Set down exactly the lines below, starting at the one that contains "address (R194). -/" and ending at the one that contains "each (R449). -/", with both of those lines included and nothing else.

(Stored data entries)
>>>
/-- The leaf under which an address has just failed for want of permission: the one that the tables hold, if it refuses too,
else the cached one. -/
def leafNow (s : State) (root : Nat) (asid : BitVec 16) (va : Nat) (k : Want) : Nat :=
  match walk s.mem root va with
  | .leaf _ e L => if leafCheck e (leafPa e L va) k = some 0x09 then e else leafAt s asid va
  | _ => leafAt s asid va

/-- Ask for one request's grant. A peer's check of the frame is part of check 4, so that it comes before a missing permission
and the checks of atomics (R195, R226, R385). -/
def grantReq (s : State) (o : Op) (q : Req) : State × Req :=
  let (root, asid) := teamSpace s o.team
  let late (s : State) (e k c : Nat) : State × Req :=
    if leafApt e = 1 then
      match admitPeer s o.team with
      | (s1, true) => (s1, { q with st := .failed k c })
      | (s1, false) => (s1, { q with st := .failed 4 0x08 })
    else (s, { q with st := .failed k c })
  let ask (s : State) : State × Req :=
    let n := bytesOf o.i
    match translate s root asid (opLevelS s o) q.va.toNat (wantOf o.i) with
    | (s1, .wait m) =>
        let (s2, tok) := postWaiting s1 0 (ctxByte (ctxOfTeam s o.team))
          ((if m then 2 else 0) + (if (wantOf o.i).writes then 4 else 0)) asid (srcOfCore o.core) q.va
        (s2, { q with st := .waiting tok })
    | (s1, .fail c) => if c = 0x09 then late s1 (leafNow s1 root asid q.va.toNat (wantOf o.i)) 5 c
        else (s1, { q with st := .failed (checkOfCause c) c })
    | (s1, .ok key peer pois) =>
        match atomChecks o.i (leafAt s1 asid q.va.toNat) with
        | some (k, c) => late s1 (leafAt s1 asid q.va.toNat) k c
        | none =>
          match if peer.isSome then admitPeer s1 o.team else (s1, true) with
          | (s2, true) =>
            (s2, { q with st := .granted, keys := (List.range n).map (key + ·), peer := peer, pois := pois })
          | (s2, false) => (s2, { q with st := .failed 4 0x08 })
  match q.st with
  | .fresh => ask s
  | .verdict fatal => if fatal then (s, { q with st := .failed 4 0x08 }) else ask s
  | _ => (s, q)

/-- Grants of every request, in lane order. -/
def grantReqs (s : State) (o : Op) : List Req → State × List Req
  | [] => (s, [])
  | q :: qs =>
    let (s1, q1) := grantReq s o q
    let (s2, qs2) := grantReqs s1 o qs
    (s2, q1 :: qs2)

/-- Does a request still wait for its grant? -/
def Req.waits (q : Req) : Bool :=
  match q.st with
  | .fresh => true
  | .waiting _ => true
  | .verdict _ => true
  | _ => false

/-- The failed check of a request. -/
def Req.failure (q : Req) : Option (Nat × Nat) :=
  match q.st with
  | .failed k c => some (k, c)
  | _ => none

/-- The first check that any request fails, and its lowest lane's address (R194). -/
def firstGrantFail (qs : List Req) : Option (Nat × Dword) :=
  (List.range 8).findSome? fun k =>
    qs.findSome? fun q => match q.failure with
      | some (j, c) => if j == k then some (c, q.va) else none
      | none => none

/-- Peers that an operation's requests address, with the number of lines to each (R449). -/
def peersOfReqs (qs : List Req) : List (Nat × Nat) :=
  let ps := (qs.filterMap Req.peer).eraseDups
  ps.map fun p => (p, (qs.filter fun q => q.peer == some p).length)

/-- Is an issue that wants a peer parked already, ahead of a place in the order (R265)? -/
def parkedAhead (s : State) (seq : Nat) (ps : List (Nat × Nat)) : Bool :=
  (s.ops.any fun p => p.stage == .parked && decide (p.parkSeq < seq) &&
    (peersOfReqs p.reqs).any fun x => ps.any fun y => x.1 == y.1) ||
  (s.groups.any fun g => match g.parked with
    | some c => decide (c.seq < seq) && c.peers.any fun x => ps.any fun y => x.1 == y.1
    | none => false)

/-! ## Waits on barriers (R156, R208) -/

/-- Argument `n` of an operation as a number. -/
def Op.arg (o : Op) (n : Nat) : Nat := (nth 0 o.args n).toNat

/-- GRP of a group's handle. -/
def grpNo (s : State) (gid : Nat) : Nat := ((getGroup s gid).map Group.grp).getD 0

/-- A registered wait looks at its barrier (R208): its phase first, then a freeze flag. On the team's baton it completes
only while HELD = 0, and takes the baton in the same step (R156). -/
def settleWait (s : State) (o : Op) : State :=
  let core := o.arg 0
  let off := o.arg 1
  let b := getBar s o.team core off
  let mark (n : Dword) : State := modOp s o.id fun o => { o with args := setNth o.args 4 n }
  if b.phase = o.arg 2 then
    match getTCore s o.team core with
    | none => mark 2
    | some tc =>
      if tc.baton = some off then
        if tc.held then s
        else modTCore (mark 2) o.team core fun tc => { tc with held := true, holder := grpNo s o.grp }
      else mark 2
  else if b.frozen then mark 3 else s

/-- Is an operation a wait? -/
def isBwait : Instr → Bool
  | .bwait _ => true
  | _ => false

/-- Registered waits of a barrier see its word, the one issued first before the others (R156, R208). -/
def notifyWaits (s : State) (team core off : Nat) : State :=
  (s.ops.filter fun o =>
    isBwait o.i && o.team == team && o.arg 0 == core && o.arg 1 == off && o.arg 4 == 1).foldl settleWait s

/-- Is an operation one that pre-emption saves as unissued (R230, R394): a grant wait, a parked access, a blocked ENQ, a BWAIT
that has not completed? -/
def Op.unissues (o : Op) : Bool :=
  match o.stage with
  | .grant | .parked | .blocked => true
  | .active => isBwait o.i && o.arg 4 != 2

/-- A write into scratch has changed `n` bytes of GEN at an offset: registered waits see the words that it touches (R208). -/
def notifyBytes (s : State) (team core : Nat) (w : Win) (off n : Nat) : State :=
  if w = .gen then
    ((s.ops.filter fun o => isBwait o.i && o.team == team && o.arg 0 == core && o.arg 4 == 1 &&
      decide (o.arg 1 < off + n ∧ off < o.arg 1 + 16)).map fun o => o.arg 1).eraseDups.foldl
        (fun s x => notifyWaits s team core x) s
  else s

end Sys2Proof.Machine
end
<<<
>>>
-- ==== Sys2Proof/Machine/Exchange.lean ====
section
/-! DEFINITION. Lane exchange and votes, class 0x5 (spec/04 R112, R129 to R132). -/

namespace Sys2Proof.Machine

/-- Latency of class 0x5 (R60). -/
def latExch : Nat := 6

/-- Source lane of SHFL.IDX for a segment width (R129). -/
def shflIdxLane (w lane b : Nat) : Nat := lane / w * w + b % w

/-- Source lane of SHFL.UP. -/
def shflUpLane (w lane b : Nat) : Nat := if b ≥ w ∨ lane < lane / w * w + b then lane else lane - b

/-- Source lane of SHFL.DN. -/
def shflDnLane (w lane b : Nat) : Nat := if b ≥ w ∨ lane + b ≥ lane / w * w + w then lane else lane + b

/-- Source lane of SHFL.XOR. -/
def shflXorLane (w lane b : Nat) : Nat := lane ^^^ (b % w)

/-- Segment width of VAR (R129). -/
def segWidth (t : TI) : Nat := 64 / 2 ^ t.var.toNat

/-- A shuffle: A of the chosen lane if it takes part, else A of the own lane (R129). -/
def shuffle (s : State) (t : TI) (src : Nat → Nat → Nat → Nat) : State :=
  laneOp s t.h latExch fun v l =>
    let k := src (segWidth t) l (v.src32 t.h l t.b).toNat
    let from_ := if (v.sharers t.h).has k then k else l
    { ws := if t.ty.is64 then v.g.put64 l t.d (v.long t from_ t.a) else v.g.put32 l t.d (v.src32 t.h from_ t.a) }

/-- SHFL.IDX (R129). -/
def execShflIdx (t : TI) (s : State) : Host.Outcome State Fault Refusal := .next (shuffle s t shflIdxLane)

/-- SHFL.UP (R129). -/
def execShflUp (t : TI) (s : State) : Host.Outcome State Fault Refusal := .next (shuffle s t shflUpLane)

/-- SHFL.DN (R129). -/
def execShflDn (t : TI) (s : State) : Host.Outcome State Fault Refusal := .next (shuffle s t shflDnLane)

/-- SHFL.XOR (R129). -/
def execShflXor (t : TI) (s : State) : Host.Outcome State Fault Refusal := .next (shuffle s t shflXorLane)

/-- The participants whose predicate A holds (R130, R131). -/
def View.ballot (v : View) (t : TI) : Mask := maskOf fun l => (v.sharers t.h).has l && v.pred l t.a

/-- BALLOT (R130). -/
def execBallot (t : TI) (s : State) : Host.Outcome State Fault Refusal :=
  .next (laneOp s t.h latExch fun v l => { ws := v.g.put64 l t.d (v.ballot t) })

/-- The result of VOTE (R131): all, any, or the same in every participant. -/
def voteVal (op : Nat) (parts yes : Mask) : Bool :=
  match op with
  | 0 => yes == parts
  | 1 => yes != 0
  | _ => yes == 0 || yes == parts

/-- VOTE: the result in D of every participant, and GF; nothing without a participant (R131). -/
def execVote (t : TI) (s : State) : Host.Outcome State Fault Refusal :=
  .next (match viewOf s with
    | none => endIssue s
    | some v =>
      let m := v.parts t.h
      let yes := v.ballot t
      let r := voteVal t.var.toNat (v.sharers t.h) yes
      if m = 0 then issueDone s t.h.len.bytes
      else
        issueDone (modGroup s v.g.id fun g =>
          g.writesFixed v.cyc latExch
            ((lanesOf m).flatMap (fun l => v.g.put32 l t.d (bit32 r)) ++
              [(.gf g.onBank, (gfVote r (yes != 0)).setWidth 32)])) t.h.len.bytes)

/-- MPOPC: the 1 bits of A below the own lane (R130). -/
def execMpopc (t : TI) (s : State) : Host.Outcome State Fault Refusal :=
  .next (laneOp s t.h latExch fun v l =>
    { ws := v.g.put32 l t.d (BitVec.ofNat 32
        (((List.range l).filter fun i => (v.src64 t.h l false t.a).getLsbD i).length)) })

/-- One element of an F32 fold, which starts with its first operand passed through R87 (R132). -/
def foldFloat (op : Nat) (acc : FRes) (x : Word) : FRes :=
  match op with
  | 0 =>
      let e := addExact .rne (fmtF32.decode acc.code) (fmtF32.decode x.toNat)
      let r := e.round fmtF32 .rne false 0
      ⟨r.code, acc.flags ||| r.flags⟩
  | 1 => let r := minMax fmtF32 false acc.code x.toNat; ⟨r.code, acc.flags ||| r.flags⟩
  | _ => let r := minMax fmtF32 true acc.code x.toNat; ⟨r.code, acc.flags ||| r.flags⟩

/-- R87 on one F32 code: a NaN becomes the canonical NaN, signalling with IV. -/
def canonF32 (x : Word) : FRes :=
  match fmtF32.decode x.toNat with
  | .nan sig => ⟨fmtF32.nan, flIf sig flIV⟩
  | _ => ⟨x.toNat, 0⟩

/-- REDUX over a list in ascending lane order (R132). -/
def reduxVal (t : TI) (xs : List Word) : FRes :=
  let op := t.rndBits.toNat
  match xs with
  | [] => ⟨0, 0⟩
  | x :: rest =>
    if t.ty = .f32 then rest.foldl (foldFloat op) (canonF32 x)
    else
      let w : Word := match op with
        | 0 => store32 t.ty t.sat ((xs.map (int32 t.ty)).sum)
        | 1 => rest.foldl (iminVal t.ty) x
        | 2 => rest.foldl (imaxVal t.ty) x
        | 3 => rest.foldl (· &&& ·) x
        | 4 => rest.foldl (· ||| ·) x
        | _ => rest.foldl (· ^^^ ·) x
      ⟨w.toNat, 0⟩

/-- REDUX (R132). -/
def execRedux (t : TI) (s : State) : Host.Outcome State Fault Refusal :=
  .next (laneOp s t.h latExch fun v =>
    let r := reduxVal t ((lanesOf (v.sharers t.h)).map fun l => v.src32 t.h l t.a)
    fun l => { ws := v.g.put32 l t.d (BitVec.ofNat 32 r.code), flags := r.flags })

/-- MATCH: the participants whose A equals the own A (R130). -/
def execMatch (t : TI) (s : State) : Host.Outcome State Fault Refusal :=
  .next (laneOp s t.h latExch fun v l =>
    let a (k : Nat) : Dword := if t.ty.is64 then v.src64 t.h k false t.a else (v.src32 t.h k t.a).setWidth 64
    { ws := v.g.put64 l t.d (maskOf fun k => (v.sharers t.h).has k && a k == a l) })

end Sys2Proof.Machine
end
<<<
_RESPONSE AREA_
/-- The first check that any request fails, and its lowest lane's address (R194). -/
def firstGrantFail (qs : List Req) : Option (Nat × Dword) :=
  (List.range 8).findSome? fun k =>
    qs.findSome? fun q => match q.failure with
      | some (j, c) => if j == k then some (c, q.va) else none
      | none => none

/-- Peers that an operation's requests address, with the number of lines to each (R449). -/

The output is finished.